━━━ Records for processing

/-- The commands of the device: one constructor per row of spec/opcode_table.json. -/
inductive Instr where
  /-- PORST_N_RELEASE (R36). -/
  | porstNRelease (bootSrc : Bool) (twinRole : Bool) (xtal : Bool)
  /-- SYSRST_N_RELEASE (R620). -/
  | sysrstNRelease (bootSrc : Bool) (twinRole : Bool) (xtal : Bool)
  /-- MEMORY_TRAINING_DONE (R484). -/
  | memoryTrainingDone (failed : List PhysChan)
  /-- FABRIC_SELF_TEST_DONE (R36). -/
  | fabricSelfTestDone (found : SelfTest)
  /-- DROOP_CALIBRATION_DONE (R562). -/
  | droopCalibrationDone (q : Quad) (ok : Bool)
  /-- PUSH_LEN_DOORBELL (R586). -/
  | pushLenDoorbell (len : Word32)
  /-- FCLK_ENABLE (R14). -/
  | fclkEnable (n : Fclk)
  /-- FCLK_DISABLE (R15). -/
  | fclkDisable (n : Fclk)
  /-- FCLK_PERIOD_WRITE (R15). -/
  | fclkPeriodWrite (n : Fclk) (period : Word32)
  /-- FCLK_EDGE (R14). -/
  | fclkEdge (n : Fclk)
  /-- GOLDEN_CLOCK_EDGE (R325). -/
  | goldenClockEdge
  /-- GOLDEN_DEADLINE (R327). -/
  | goldenDeadline
  /-- GOLDEN (R326). -/
  | golden (fp : Frond)
  /-- GOLDEN_RESULT (R328). -/
  | goldenResult (fp : Frond) (pass : Bool)
  /-- CSI_FRAME_START (R52). -/
  | csiFrameStart (port : CsiPort) (vc : VirtChan) (ecc : Ecc)
  /-- CSI_LONG_PACKET (R53). -/
  | csiLongPacket (port : CsiPort) (vc : VirtChan) (dt : BitVec 6) (payload : List Byte) (crcOk : Bool) (ecc : Ecc)
  /-- CSI_FRAME_END (R55). -/
  | csiFrameEnd (port : CsiPort) (vc : VirtChan) (ecc : Ecc)
  /-- INGEST_DEADLINE (R54). -/
  | ingestDeadline (p : Pipe)
  /-- UDP_INGEST_PAYLOAD (R61). -/
  | udpIngestPayload (port : EthPort) (dport : BitVec 16) (payload : List Byte)
  /-- UDP_WINDOW_CLOSE (R61). -/
  | udpWindowClose (st : Stream)
  /-- HOST_SUBMIT (R62). -/
  | hostSubmit (hi : Word32)
  /-- ROI_WINDOW_WRITE (R77). -/
  | roiWindowWrite (st : Stream) (word : Fin 128) (value : Word32)
  /-- ROI_COMMIT (R95). -/
  | roiCommit (st : Stream) (target : Word32)
  /-- PREP_JOB_DISPATCH (R64). -/
  | prepJobDispatch (p : Pipe)
  /-- PREP_JOB_DONE (R73). -/
  | prepJobDone (u : PrepUnit)
  /-- SLOT_GO (R156). -/
  | slotGo (fp : Frond) (k : Slot)
  /-- SLOT_ABORT (R156). -/
  | slotAbort (fp : Frond) (k : Slot)
  /-- DESCRIPTOR_FETCH (R158). -/
  | descriptorFetch (fp : Frond) (k : Slot)
  /-- DESCRIPTOR_COMPLETE (R156). -/
  | descriptorComplete (fp : Frond) (k : Slot) (seq : Word32)
  /-- SPAN_TIMER_EXPIRY (R157). -/
  | spanTimerExpiry (fp : Frond) (k : Slot)
  /-- MATMUL (R122). -/
  | matmul (fp : Frond) (k : Slot) (upset : List Upset)
  /-- CONVTAP (R188). -/
  | convtap (fp : Frond) (k : Slot) (upset : List Upset)
  /-- ATTN (R215). -/
  | attn (fp : Frond) (k : Slot) (upset : List Upset)
  /-- VEC (R130). -/
  | vec (fp : Frond) (k : Slot)
  /-- VEC_PLOAD (R129). -/
  | vecPload (fp : Frond) (k : Slot)
  /-- POOL (R192). -/
  | pool (fp : Frond) (k : Slot)
  /-- ARGMAX (R195). -/
  | argmax (fp : Frond) (k : Slot)
  /-- LOADM (R164). -/
  | loadm (fp : Frond) (k : Slot)
  /-- STOREM (R165). -/
  | storem (fp : Frond) (k : Slot)
  /-- MOVE (R167). -/
  | move (fp : Frond) (k : Slot)
  /-- CBLOAD (R168). -/
  | cbload (fp : Frond) (k : Slot)
  /-- WAIT (R162). -/
  | wait (fp : Frond) (k : Slot)
  /-- SIGNAL (R162). -/
  | signal (fp : Frond) (k : Slot)
  /-- OPTSTEP (R269). -/
  | optstep (fp : Frond) (k : Slot)
  /-- KVAPPEND (R241). -/
  | kvappend (fp : Frond) (k : Slot)
  /-- SORUS (R246). -/
  | sorus (fp : Frond) (k : Slot)
  /-- BANKPWR (R169). -/
  | bankpwr (fp : Frond) (k : Slot)
  /-- BANK_FENCE_RESOLVE (R150). -/
  | bankFenceResolve (fp : Frond) (b : Bank)
  /-- BANK_FENCE_ABANDON (R150). -/
  | bankFenceAbandon (fp : Frond) (b : Bank)
  /-- BANK_TRANSITION_DONE (R152). -/
  | bankTransitionDone (fp : Frond) (b : Bank)
  /-- STORE_CORRECTION_WRITEBACK (R139). -/
  | storeCorrectionWriteback (fp : Frond)
  /-- FRND_EPOCH_WRITE (R143). -/
  | frndEpochWrite (fp : Frond) (epoch : BitVec 12)
  /-- FRND_FILL (R173). -/
  | frndFill (fp : Frond) (value : Word32)
  /-- FILL_RAISE (R147). -/
  | fillRaise (fp : Frond) (h : HandleNo) (value : BitVec 32)
  /-- HANDLE_ENTRY_WRITE (R181). -/
  | handleEntryWrite (fp : Frond) (h : HandleNo) (word : Fin 4) (value : Word32)
  /-- NOC_TRANSACTION (R26). -/
  | nocTransaction (x : NocAccess)
  /-- REGISTER_WRITE (R10). -/
  | registerWrite (init : Initiator) (off : Nat) (width : AccessWidth) (value : Word64)
  /-- MODEL_REGISTER (R288). -/
  | modelRegister (tag : Nat)
  /-- MODEL_WARM (R288). -/
  | modelWarm (tag : Nat)
  /-- MODEL_EVICT (R288). -/
  | modelEvict (tag : Nat)
  /-- MODEL_RETIRE (R288). -/
  | modelRetire (tag : Nat)
  /-- SHARD_LOAD_DONE (R289). -/
  | shardLoadDone (fp : Frond) (slot : Fin 2)
  /-- CTX_CREATE (R228). -/
  | ctxCreate (tag : Nat)
  /-- CTX_DESTROY (R227). -/
  | ctxDestroy (tag : Nat)
  /-- CTX_FORK (R236). -/
  | ctxFork (tag : Nat)
  /-- CTX_TRIM (R238). -/
  | ctxTrim (tag : Nat)
  /-- CONTEXT_DRAINED (R227). -/
  | contextDrained (ctx : Ctx)
  /-- RUN (R410). -/
  | run (tag : Nat)
  /-- RUN_CHAIN (R410). -/
  | runChain (tag : Nat)
  /-- RUN_DISPATCH (R291). -/
  | runDispatch
  /-- RUN_COMPLETE (R410). -/
  | runComplete (run : Nat)
  /-- CANCEL (R411). -/
  | cancel (tag : Nat)
  /-- KV_PAGE_RESOLVE (R241). -/
  | kvPageResolve (fp : Frond) (k : Slot)
  /-- SORUS_WALK (R245). -/
  | sorusWalk (fp : Frond) (k : Slot)
  /-- KV_UNPIN (R239). -/
  | kvUnpin (fp : Frond) (k : Slot)
  /-- KV_APPEND_COMMIT (R241). -/
  | kvAppendCommit (fp : Frond) (k : Slot)
  /-- KVPOOL_ENABLE (R254). -/
  | kvpoolEnable (p : PoolNo)
  /-- KVPOOL_DISABLE (R254). -/
  | kvpoolDisable (p : PoolNo)
  /-- KVPOOL_BUILD_DONE (R254). -/
  | kvpoolBuildDone (p : PoolNo)
  /-- PIPE_CONFIG (R88). -/
  | pipeConfig (tag : Nat)
  /-- PIPE_START (R412). -/
  | pipeStart (tag : Nat)
  /-- PIPE_STOP (R412). -/
  | pipeStop (tag : Nat)
  /-- ROI_SEED (R80). -/
  | roiSeed (tag : Nat)
  /-- NOP (R408). -/
  | nop (tag : Nat)
  /-- IDENTIFY (R409). -/
  | identify (tag : Nat)
  /-- GET_STATUS (R409). -/
  | getStatus (tag : Nat)
  /-- SET_SLEEP (R564). -/
  | setSleep (tag : Nat) (motion : Bool)
  /-- SET_PLEVEL (R556). -/
  | setPlevel (tag : Nat)
  /-- ATTEST (R602). -/
  | attest (tag : Nat)
  /-- FW_WRITE (R594). -/
  | fwWrite (tag : Nat)
  /-- FW_FLASH_WRITE_DONE (R594). -/
  | fwFlashWriteDone (ok : Bool)
  /-- FUSE_PROGRAM (R599). -/
  | fuseProgram (tag : Nat) (bad : BitVec 128)
  /-- EVENT_ARM (R417). -/
  | eventArm (tag : Nat)
  /-- SQ_TAIL_DOORBELL (R406). -/
  | sqTailDoorbell (n : SqNo) (value : Word32)
  /-- CQ_HEAD_DOORBELL (R406). -/
  | cqHeadDoorbell (n : CqNo) (value : Word32)
  /-- EVQ_HEAD_DOORBELL (R417). -/
  | evqHeadDoorbell (value : Word32)
  /-- SQ_ENABLE (R401). -/
  | sqEnable (n : SqNo) (cfg : Word32)
  /-- SQ_DISABLE (R401). -/
  | sqDisable (n : SqNo) (cfg : Word32)
  /-- CQ_ENABLE (R401). -/
  | cqEnable (q : CqOrEvq) (cfg : Word32)
  /-- CQ_DISABLE (R401). -/
  | cqDisable (q : CqOrEvq) (cfg : Word32)
  /-- COMMAND_FETCH (R402). -/
  | commandFetch
  /-- COMPLETION_POST (R405). -/
  | completionPost (q : CqNo)
  /-- PEER_COMMAND_FRAME (R420). -/
  | peerCommandFrame (port : EthPort) (frame : List Byte) (src : PeerAddr)
  /-- WDOG_CLOSE (R331). -/
  | wdogClose (p : Pipe) (stage : Stage)
  /-- WDOG_EXPIRY (R331). -/
  | wdogExpiry (p : Pipe) (stage : Stage)
  /-- CHECK_COMPLETE (R16). -/
  | checkComplete (p : Pipe) (plan : List (Fin 16 × List Byte))
  /-- SAFE_RESTART (R339). -/
  | safeRestart (failed : List Frond)
  /-- MOSS_RUN_START (R335). -/
  | mossRunStart (p : Pipe)
  /-- MOSS_RUN_END (R336). -/
  | mossRunEnd (p : Pipe) (payloads : List (Fin 16 × List Byte)) (envelope : Option (List (Fin 16 × Fin 4 × Int × Int))) (us : Nat)
  /-- MOSS_OVERRUN (R337). -/
  | mossOverrun (p : Pipe)
  /-- LOCKSTEP (R341). -/
  | lockstep
  /-- CLKLOSS (R341). -/
  | clkloss
  /-- HEARTBEAT (R341). -/
  | heartbeat
  /-- HEARTBEAT_SERVICE (R341). -/
  | heartbeatService
  /-- VDD_SAF_UNDERVOLTAGE (R341). -/
  | vddSafUndervoltage
  /-- FAULT_RECORD (R344). -/
  | faultRecord (queueFull : Bool)
  /-- CAN_LEAVE_INIT (R372). -/
  | canLeaveInit (m : CanNo)
  /-- CAN_ENTER_INIT (R372). -/
  | canEnterInit (m : InitWrite)
  /-- BOREC (R389). -/
  | borec (m : CanNo)
  /-- CAN_INTEGRATION_DONE (R372). -/
  | canIntegrationDone (m : CanNo)
  /-- CAN_RECOVERY_DONE (R372). -/
  | canRecoveryDone (m : CanNo)
  /-- CAN_BUS_ERROR (R372). -/
  | canBusError (m : CanNo) (kind : CanError)
  /-- CAN_FRAME_RECEIVE (R375). -/
  | canFrameReceive (m : CanNo) (frame : CanFrame) (age : Word32)
  /-- TXREQ (R377). -/
  | txreq (m : CanNo) (word : Fin 4) (bits : Word32)
  /-- TXABORT (R377). -/
  | txabort (m : CanNo) (word : Fin 4) (bits : Word32)
  /-- CAN_RX_GET (R375). -/
  | canRxGet (m : CanNo) (value : Word32)
  /-- CAN_RXCFG_WRITE (R375). -/
  | canRxcfgWrite (m : CanNo) (value : Word32)
  /-- CAN_SUBMIT (R378). -/
  | canSubmit (m : CanNo) (o : ObjNo)
  /-- CAN_ARBITRATION (R379). -/
  | canArbitration (m : CanNo)
  /-- CAN_TX_DONE (R377). -/
  | canTxDone (m : CanNo) (ok : Bool)
  /-- CAN_REFERENCE_SEND (R382). -/
  | canReferenceSend (m : CanNo)
  /-- CAN_SYNC_TIMEOUT (R384). -/
  | canSyncTimeout (m : CanNo)
  /-- CAN_TT_MISSED (R385). -/
  | canTtMissed (m : CanNo) (o : ObjNo)
  /-- ETH_PORT_ENABLE (R539). -/
  | ethPortEnable (n : EthPort) (cfg : Word32)
  /-- ETH_LINK_UP (R516). -/
  | ethLinkUp (n : EthPort) (rate : BitVec 2) (fec : BitVec 2)
  /-- ETH_LINK_DOWN (R516). -/
  | ethLinkDown (n : EthPort)
  /-- ETH_TX_SEND (R520). -/
  | ethTxSend (n : EthPort) (ts : TxStream) (len : Word32)
  /-- ETH_TX_DONE (R520). -/
  | ethTxDone (n : EthPort) (ts : TxStream)
  /-- ETH_GATE_COMMIT (R522). -/
  | ethGateCommit (n : EthPort)
  /-- ETH_GATE_SWITCH (R522). -/
  | ethGateSwitch (n : EthPort)
  /-- ETH_GATE_INTERVAL (R522). -/
  | ethGateInterval (n : EthPort)
  /-- GPTP_MESSAGE (R523). -/
  | gptpMessage (n : EthPort) (msg : GptpMsg)
  /-- GPTP_SYNC_TIMEOUT (R523). -/
  | gptpSyncTimeout
  /-- QP_SQ_DOORBELL (R550). -/
  | qpSqDoorbell (qpn : Qpn) (idx : BitVec 16)
  /-- QP_RQ_DOORBELL (R550). -/
  | qpRqDoorbell (qpn : Qpn) (idx : BitVec 16)
  /-- QP_CQ_DOORBELL (R550). -/
  | qpCqDoorbell (qpn : Qpn) (idx : BitVec 16)
  /-- QP_LOAD_CONTEXT (R525). -/
  | qpLoadContext (qpn : Qpn)
  /-- ROCE_WORK_REQUEST (R526). -/
  | roceWorkRequest (qpn : Qpn)
  /-- ROCE_PACKET (R528). -/
  | rocePacket (n : EthPort) (pkt : RocePkt)
  /-- ROCE_ACK_TIMEOUT (R524). -/
  | roceAckTimeout (qpn : Qpn)
  /-- ROCE_RATE_RECOVERY (R524). -/
  | roceRateRecovery (qpn : Qpn)
  /-- BAR2_ACCESS (R534). -/
  | bar2Access (off : Nat) (acc : BusAcc)
  /-- PCIE_COMPLETION (R535). -/
  | pcieCompletion (tag : Nat) (kind : CplKind)
  /-- PCIE_COMPLETION_TIMEOUT (R535). -/
  | pcieCompletionTimeout (tag : Nat)
  /-- PCIE_LINK_RESET (R537). -/
  | pcieLinkReset
  /-- DMA_GO (R442). -/
  | dmaGo (n : DmaChan)
  /-- DMA_ABORT (R442). -/
  | dmaAbort (n : DmaChan)
  /-- DMA_RESUME (R450). -/
  | dmaResume (n : DmaChan)
  /-- DMA_DESCRIPTOR_FETCH (R441). -/
  | dmaDescriptorFetch (n : DmaChan)
  /-- DMA_DESCRIPTOR_COMPLETE (R443). -/
  | dmaDescriptorComplete (n : DmaChan)
  /-- DMA_BUS_ERROR (R447). -/
  | dmaBusError (n : DmaChan) (write : Bool) (addr : Addr)
  /-- DMA_RETRY (R450). -/
  | dmaRetry (n : DmaChan) (ok : Bool)
  /-- MEM_READ (R474). -/
  | memRead (init : Initiator) (cls : Fin 4) (addr : Addr) (errs : LineErrs)
  /-- MEM_WRITE (R475). -/
  | memWrite (init : Initiator) (cls : Fin 4) (addr : Addr) (data : List Byte) (poison : Bool) (errs : LineErrs)
  /-- MEM_CHANNEL_RETRAIN (R468). -/
  | memChannelRetrain (pch : PhysChan) (ok : Bool)
  /-- SPARE_POISON_FILL_DONE (R481). -/
  | sparePoisonFillDone (lch : LogChan)
  /-- SCRUB_STEP (R478). -/
  | scrubStep (errs : List (LogChan × List SymErr))
  /-- ROW_SPARE_DONE (R479). -/
  | rowSpareDone (pch : PhysChan) (row : RowCopy)
  /-- MIGRATE_REQUEST (R488). -/
  | migrateRequest (value : Word32)
  /-- MIGRATION_BLOCK_COPY (R480). -/
  | migrationBlockCopy (g : GroupCopy)
  /-- TOKEN_PERIOD (R483). -/
  | tokenPeriod (g : Group)
  /-- TWIN_LINK_UP (R494). -/
  | twinLinkUp (spared : BitVec 3)
  /-- TWIN_LANE_LOSS (R495). -/
  | twinLaneLoss (lanes : BitVec 5)
  /-- TWIN_TRAIN_RETRY (R495). -/
  | twinTrainRetry (ok : Bool) (spared : BitVec 3)
  /-- HEARTBEAT_SEND (R498). -/
  | heartbeatSend
  /-- HEARTBEAT_RECEIVE (R499). -/
  | heartbeatReceive (hb : PeerHeartbeat)
  /-- HEARTBEAT_LOSS (R499). -/
  | heartbeatLoss
  /-- DIGEST_COMPUTE_DONE (R505). -/
  | digestComputeDone (p : Pipe)
  /-- DIGEST_RESEND (R505). -/
  | digestResend (p : Pipe)
  /-- DIGEST_RECEIVE (R506). -/
  | digestReceive (p : Pipe) (frame : Word32) (roiAge : BitVec 8) (corrupt : BitVec 8) (digest : BitVec 256) (good : Bool)
  /-- DIGWAIT_EXPIRY (R506). -/
  | digwaitExpiry (p : Pipe)
  /-- PEER_FAULT_N_HIGH (R503). -/
  | peerFaultNHigh
  /-- PEER_FAULT_N_LOW (R503). -/
  | peerFaultNLow
  /-- TAKEOVER_WAIT_EXPIRY (R503). -/
  | takeoverWaitExpiry
  /-- PEER_KILL (R504). -/
  | peerKill
  /-- PMIC_WRITE_DONE (R555). -/
  | pmicWriteDone (ack : Bool)
  /-- PMIC_RETRY (R555). -/
  | pmicRetry (ack : Bool)
  /-- PMIC_SETTLE_EXPIRY (R555). -/
  | pmicSettleExpiry
  /-- PLL_LOCK (R557). -/
  | pllLock (q : Quad) (b : Bool)
  /-- PLL_LOCK_LOST (R557). -/
  | pllLockLost (q : Quad)
  /-- PLL_RELOCK_RETRY (R557). -/
  | pllRelockRetry (q : Quad) (b : Bool) (ok : Bool)
  /-- DOMAIN_CLOCK_LOSS (R558). -/
  | domainClockLoss (d : ClockDomain)
  /-- MCG_CLOCK_WAIT_EXPIRY (R558). -/
  | mcgClockWaitExpiry (g : Group)
  /-- THERMAL_FORCE_STEP (R559). -/
  | thermalForceStep (q : Quad) (temp : BitVec 16)
  /-- THERMAL_LIFT_STEP (R559). -/
  | thermalLiftStep (q : Quad) (temp : BitVec 16)
  /-- DROOP_DETECT (R560). -/
  | droopDetect (q : Quad) (fcycles : Nat)
  /-- DROOP_RECOVER (R560). -/
  | droopRecover (q : Quad)
  /-- SLEEP_ENTRY_COMPLETE (R565). -/
  | sleepEntryComplete
  /-- VEH_MOTION_RISE (R566). -/
  | vehMotionRise
  /-- WAKE_N_LOW (R566). -/
  | wakeNLow
  /-- WAKE_TIMER_EXPIRY (R566). -/
  | wakeTimerExpiry
  /-- SLEEP_EXIT_COMPLETE (R568). -/
  | sleepExitComplete
  /-- PAD_HOLD_RELEASE (R581). -/
  | padHoldRelease (init : Initiator) (value : Word32)
  /-- UNLOCK (R603). -/
  | unlock
  /-- RHIZOME_LOCKSTEP_MISMATCH (R338). -/
  | rhizomeLockstepMismatch
  /-- DOMAIN_CLOCK_RETURN (R558). -/
  | domainClockReturn (d : ClockDomain)
  /-- PCIE_LINK_UP (R552). -/
  | pcieLinkUp (width : BitVec 4) (speed : BitVec 3)
  /-- TWIN_IMAGE_REQUEST (R584). -/
  | twinImageRequest
  /-- TWIN_IMAGE_RECEIVED (R586). -/
  | twinImageReceived (image : List Byte)
  /-- ARP_REQUEST (R518). -/
  | arpRequest (n : EthPort) (ipv6 : Bool) (target : BitVec 128) (sender : BitVec 128) (senderMac : BitVec 48)
  /-- ETH_RX_DISCARD (R519). -/
  | ethRxDiscard (n : EthPort) (reason : RxDiscard)
  /-- GPTP_SYNC_INTERVAL (R523). -/
  | gptpSyncInterval (n : EthPort)
  /-- IMU_TRANSFER (R335). -/
  | imuTransfer (ok : Bool) (sample : List Byte)
  /-- EPOCH_INVALIDATION_DONE (R143). -/
  | epochInvalidationDone (fp : Frond)
  /-- POSTING_REPEAT (R436). -/
  | postingRepeat
  /-- PORST_N_ASSERT (R619). -/
  | porstNAssert
  /-- SYSRST_N_ASSERT (R620). -/
  | sysrstNAssert
  /-- VDD_SAF_RESTORED (R341). -/
  | vddSafRestored
deriving DecidableEq, Repr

━━━━━━

■ What to work on ■
Collect each line of the entries that has the word "DmaChan", copying it in full.

■ Solved problem ■
  | dmaGo (n : DmaChan)
  | dmaAbort (n : DmaChan)
  | dmaResume (n : DmaChan)
  | dmaDescriptorFetch (n : DmaChan)
  | dmaDescriptorComplete (n : DmaChan)
  | dmaBusError (n : DmaChan) (write : Bool) (addr : Addr)
  | dmaRetry (n : DmaChan) (ok : Bool)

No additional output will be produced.